La ricerca di un allenatore. "Molti di voi si sono chiesti perchè mi sia mosso tardi, ma in realtà quando cerchi qualcuno, puoi trovare chi non è interessato".
Arriva Garcia. "Farei causa a chi gli diceva che era bollito. Credo sia stato il miglior allenatore della Ligue 1 nel 2011 ed il miglior francese di 2013 e 2014. Arriva a Roma e fa secondo con 85 punti e dieci vittorie consecutive. Poi nel 2016 viene esonerato e su quello ci sono tanti pettegolezzi. Roma con uno spogliatoio mica facile da gestire, è capitato anche a Spalletti. 2017 e 2018 fa finale di Europa League, perdendola con il Marsiglia. 2019 e 2020 fa semifinale Champions eliminando Juventus e Manchester City con il Lione. Cosa avrei dovuto fare? Nel momento in cui a Capodimonte disse di non aver visto le partite del Napoli, lo presi come se fosse un gioco. Poi più avanti ha dimostrato di voler andare per un suo percorso. Quando a Spalletti demmo i nuovi giocatori, li ha adoperati subito. Lui perchè non ha adoperato Natan e Lindstrom? Se l'avessi subito mandato a casa, voi e la piazza cosa avreste detto? Sarebbe stata la rivoluzione. Se avessi portato subito Mazzarri come tuttofare, cosa avreste detto? Avreste detto che sarei impazzito e che avrei deciso da solo. A Garcia ho dato opportunità, quando ha ascoltato delle volte, come a Lecce, abbiamo vinto 4-0. Avete visto che ero sempre qui, mi allontanavo e faceva cose discutibili e perdevamo. Perchè l'ho mandato via? Perchè sono sceso nello spogliatoio dicendo che sbagliava a giocare così, mi disse di lasciarlo stare. O lo mandavo affanculo, o stavo zitto. All'intervallo gli dissi 'che cazzo vuoi fare? farti cacciare?'. Sto cazzo di Empoli ci crea sempre problemi, anche con Spalletti". 

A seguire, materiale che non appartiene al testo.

/-- BSRMV (R163): an index array, or a block, outside the station's addresses ends the chain with RANGE; a block column
outside the matrix, with IDX_RANGE. -/
def State.bsrmv (m : State) (s : Nat) : State :=
  m.runLink s 1 (fun m c f =>
      let base := f.vectors
      if !m.ready c.id base then base
      else
        let idx := (f.aux2, 4 * m.bsrCount c f)
        if !m.gOk c.q.stn idx.1 idx.2 false then base
        else if !m.ready c.id [idx] then base ++ [idx]
        else base ++ [idx] ++ ((m.bsrBlocks c f).filter (fun b => m.gOk c.q.stn b.2.2.1 (f.bs * f.bs * f.eb) false)).map
          (fun b => (b.2.2.1, f.bs * f.bs * f.eb)))
    fun m c f =>
      let n := c.q.stn
      let len := f.bs * f.bs * f.eb
      if m.bsrCount c f ≠ 0 ∧ !m.gOk n f.aux2 (4 * m.bsrCount c f) false then m.linkDone s c f 3 .none false 0 []
      else
        let blocks := m.bsrBlocks c f
        if blocks.any (fun b => decide (f.cols / f.bs ≤ b.2.1)) then m.linkDone s c f 5 .none false 0 []
        else if blocks.any (fun b => !m.gOk n b.2.2.1 len false) then m.linkDone s c f 3 .none false 0 []
        else
          let m1 := (m.touchAll n 1 (blocks.map (fun b => (b.2.2.1, len)))).touchAll n 0
            (f.vectors ++ [(f.aux2, 4 * m.bsrCount c f)])
          let loc := decide (gNode f.a = m.nodeId)
          let ck := m1.checkBlocks n s f.afmt (if loc then wholeBlocks (f.a, (blocks.map (fun b => b.2.2.1 + len - f.a)).foldl max 0) else []) false
          let m2 := ck.2.bump (Reg.wsk_A_BYTES s) (blocks.length * len)
          let xs := m2.wskX c f
          let z : Num × Bool := (.fin false 0 0, false)
          let cell (b : Nat × Nat × Nat × Bool) (i : Nat) : List (Num × Bool) := m2.vec c.id (b.2.2.1 + i * f.bs * f.eb) f.fa f.bs
          let psnOf (b : Nat × Nat × Nat × Bool) (i : Nat) : Bool :=
            b.2.2.2 || (cell b i).any (fun e => e.2) || (loc && meetsBlocks ck.1 (b.2.2.1 + i * f.bs * f.eb) (f.bs * f.eb))
          -- one element of a block, with the x it is multiplied by
          let psnElem (b : Nat × Nat × Nat × Bool) (i j : Nat) : Bool :=
            b.2.2.2 || ((cell b i).getD j z).2 || (xs.getD (b.1 * f.bs + i) z).2 ||
              (loc && meetsBlocks ck.1 (b.2.2.1 + (i * f.bs + j) * f.eb) f.eb)
          let ptrPsn (r : Nat) : Bool := (m2.idxAt c.id f.aux1 r).2 || (m2.idxAt c.id f.aux1 (r + 1)).2
          let sums : List (Nat × Flags × Bool) :=
            if f.trans then
              -- a poisoned row pointer leaves open which blocks contribute
              let all := (List.range (f.rows / f.bs)).any ptrPsn
              (List.range f.cols).map (fun j =>
                let mine := blocks.filter (fun b => decide (b.2.1 = j / f.bs))
                let psn := all || mine.any (fun b => (List.range f.bs).any (fun i => psnElem b i (j % f.bs)))
                let t := mine.foldl (fun (t : Nat × Flags) b =>
                  (List.range f.bs).foldl (fun t i =>
                    let p := f.prod ((cell b i).getD (j % f.bs) z).1 (xs.getD (b.1 * f.bs + i) z).1
                    let u := f.ar.add t.1 p.1
                    (u.1, (u.2.or p.2).or t.2)) t) (0, .none)
                (t.1, t.2, psn))
            else (List.range f.rows).map (fun i =>
              let mine := blocks.filter (fun b => decide (b.1 = i / f.bs))
              let t := mine.foldl (fun (t : Nat × Flags) b =>
                f.row f.bs t ((cell b (i % f.bs)).map Prod.fst) (((xs.drop (b.2.1 * f.bs)).take f.bs).map Prod.fst)) (0, .none)
              (t.1, t.2, ptrPsn (i / f.bs) || mine.any (fun b => psnOf b (i % f.bs) || ((xs.drop (b.2.1 * f.bs)).take f.bs).any (fun e => e.2))))
          m2.wskWrite s c f sums f.ylen

/-- AXPBY (R163). -/
def State.axpby (m : State) (s : Nat) : State :=
  m.runLink s 2 (fun _ _ f => f.vectors) fun m c f =>
    let m1 := m.touchAll c.q.stn 0 f.vectors
    let sums := (m1.wskX c f).map (fun e => ((f.ar.fmt.convert .ne false e.1).1, Flags.none, e.2))
    m1.wskWrite s c f sums f.ylen

/-- DOT (R163): one FP64 value at Y. -/
def State.dot (m : State) (s : Nat) : State :=
  m.runLink s 3 (fun _ _ f => f.vectors) fun m c f =>
    let m1 := m.touchAll c.q.stn 0 f.vectors
    let xs := m1.wskX c f
    let bs := m1.vec c.id f.aux1 f.fa f.rows
    let t := f.row 256 (0, .none) (xs.map Prod.fst) (bs.map Prod.fst)
    let psn := xs.any (fun e => e.2) || bs.any (fun e => e.2)
    let m2 := if f.y = 0 then m1 else m1.putVec c.id c.q.stn (0x10 + s) f.y 0 [(t.1, psn)] 0
    m2.linkDone s c f 1 t.2 psn f.rows [(t.1, psn)]

/-- One element of ADAMW (R165): m′, v′ and u in FP32, and the flags of every operation. -/
def adamStep (f : WskF) (g mm v w : Nat) : Nat × Nat × Nat × Flags :=
  let ar := Arith.f32
  let s := (Fmt.fp32.convert .ne false (Fmt.fp64.decode f.alpha)).1
  let p1 := ar.mul f.b1 mm
  let p2 := ar.mul f.c1 g
  let m' := ar.add p1.1 p2.1
  let q1 := ar.mul f.b2 v
  let gg := ar.mul g g
  let q2 := ar.mul f.c2 gg.1
  let v' := ar.add q1.1 q2.1
  let e1 := ar.mul v'.1 f.bc2
  let e2 := ar.sqrt e1.1
  let d := ar.add e2.1 f.eps
  let u1 := ar.mul m'.1 f.bc1
  let u2 := ar.div u1.1 d.1
  let u3 := ar.mul f.wd w
  let u4 := ar.add u2.1 u3.1
  let u := ar.mul u4.1 s
  let fl := [p1, p2, m', q1, gg, q2, v', e1, e2, d, u1, u2, u3, u4, u].foldl (fun a r => a.or r.2) .none
  (m'.1, v'.1, u.1, fl)

/-- ADAMW (R165). -/
def State.adamw (m : State) (s : Nat) : State :=
  m.runLink s 4 (fun _ _ f => f.vectors) fun m c f =>
    let n := c.q.stn
    let m1 := m.touchAll n 0 f.vectors
    let f32 (v : Num) : Nat := (Fmt.fp32.convert .ne false v).1
    let z : Num × Bool := (.fin false 0 0, false)
    let gs := m1.wskX c f
    let ms := m1.vec c.id f.aux1 .fp32 f.rows
    let vs := m1.vec c.id f.aux2 .fp32 f.rows
    let ws := m1.vec c.id f.aux3 .fp32 f.rows
    let rs := (List.range f.rows).map (fun i =>
      let g := gs.getD i z
      let mm := ms.getD i z
      let v := vs.getD i z
      let w := ws.getD i z
      let r := adamStep f (f32 g.1) (f32 mm.1) (f32 v.1) (f32 w.1)
      let o := f.out r.2.2.1
      ((r.1, g.2 || mm.2), (r.2.1, g.2 || v.2), (o.1, g.2 || mm.2 || v.2 || w.2), r.2.2.2.or o.2, r.2.2.1))
    let page := 0x10 + s
    let m2 := m1.putVec c.id n page f.aux1 1 (rs.map (fun r => r.1)) 0
    let m3 := m2.putVec c.id n page f.aux2 1 (rs.map (fun r => r.2.1)) 0
    let us := rs.map (fun r => r.2.2.1)
    let m4 := if f.y = 0 then m3 else m3.putVec c.id n page f.y f.ofmt us 0
    let fl := rs.foldl (fun a r => a.or r.2.2.2.1) .none
    let y64 := rs.map (fun r => ((Fmt.fp64.convert .ne false (Fmt.fp32.decode r.2.2.2.2)).1, r.2.2.1.2))
    m4.linkDone s c f 1 fl (rs.any (fun r => r.1.2 || r.2.1.2 || r.2.2.1.2)) f.rows y64

/-- The end of a chain with its code (R164, R168): STATUS of its last link, the counter or ENG_FAULT, and the unit free. -/
def State.chainFinish (m : State) (s : Nat) (c : Chain) : State :=
  let n := c.q.stn
  let m1 := if c.writes then m.putStatus n (c.cur + 0x88) c.status 0 else m
  let m2 := (m1.setWhisk s { m1.whisk s with run := none }).dropBuf c.id
  let m3 := if c.code = 1 then m2.bump (Reg.wsk_DONE_CNT s) 1 else m2.bump (Reg.wsk_FAULT_CNT s) 1
  m3.descEnd c.q c.code (0x10 + s) (0x20 + s)

def execChainStart (w : Stack) (s : State) : Host.Outcome State Fault Refusal := .next (s.chainStart w).landed
def execGemv (w : Stack) (glitch : Bool) (s : State) : Host.Outcome State Fault Refusal := .next (s.gemv w glitch).landed
def execBsrmv (w : Stack) (s : State) : Host.Outcome State Fault Refusal := .next (s.bsrmv w).landed
def execAxpby (w : Stack) (s : State) : Host.Outcome State Fault Refusal := .next (s.axpby w).landed
def execDot (w : Stack) (s : State) : Host.Outcome State Fault Refusal := .next (s.dot w).landed
def execAdamw (w : Stack) (s : State) : Host.Outcome State Fault Refusal := .next (s.adamw w).landed

def execDwk (n : Stn) (q : Quad) (s : State) : Host.Outcome State Fault Refusal :=
  .next (s.issueLocal n q 0x40 false (fun m w => m.issueDispatch n q 20 w (fun e => m.whiskRoom n e) State.whiskPush))

end Sys2Proof.Machine
end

La preparazione atletica di Garcia. "Esonerare è sempre doloroso per me, anche perché lui continua a prendere i soldi. A Rongoni ho fatto una testa tanta dicendogli che avevamo Sinatti, perchè non si concertava con lui? Garcia con il suo fare da puzza sotto il naso vuole mandare via Sinatti, quest'ultimo mi dice che non voleva stare sotto Rongoni, era alla pari e portava la sua cultura dello scudetto. I due litigano e ad un certo punto commetto l'errore di mandare via Sinatti. Dovevo andare da Garcia e dirgli: fuori tu, o Rongoni. Ho pensato tante volte ad esonerare prima Garcia, prima ancora dell'evento LUISS a Roma. Avete scritto che avevo tolto potere a Garcia venendo qui a Castel Volturno: ero interessato affinchè andasse bene, il sogno di incassare soldi decresce o sfuma. Bisogna dire una cosa: se dico una frase, magari è perchè Garcia deve cambiare. Io mi sono chiamato un paio di volte il preparatore atletico, doveva fare le stesse cose fatte da Spalletti".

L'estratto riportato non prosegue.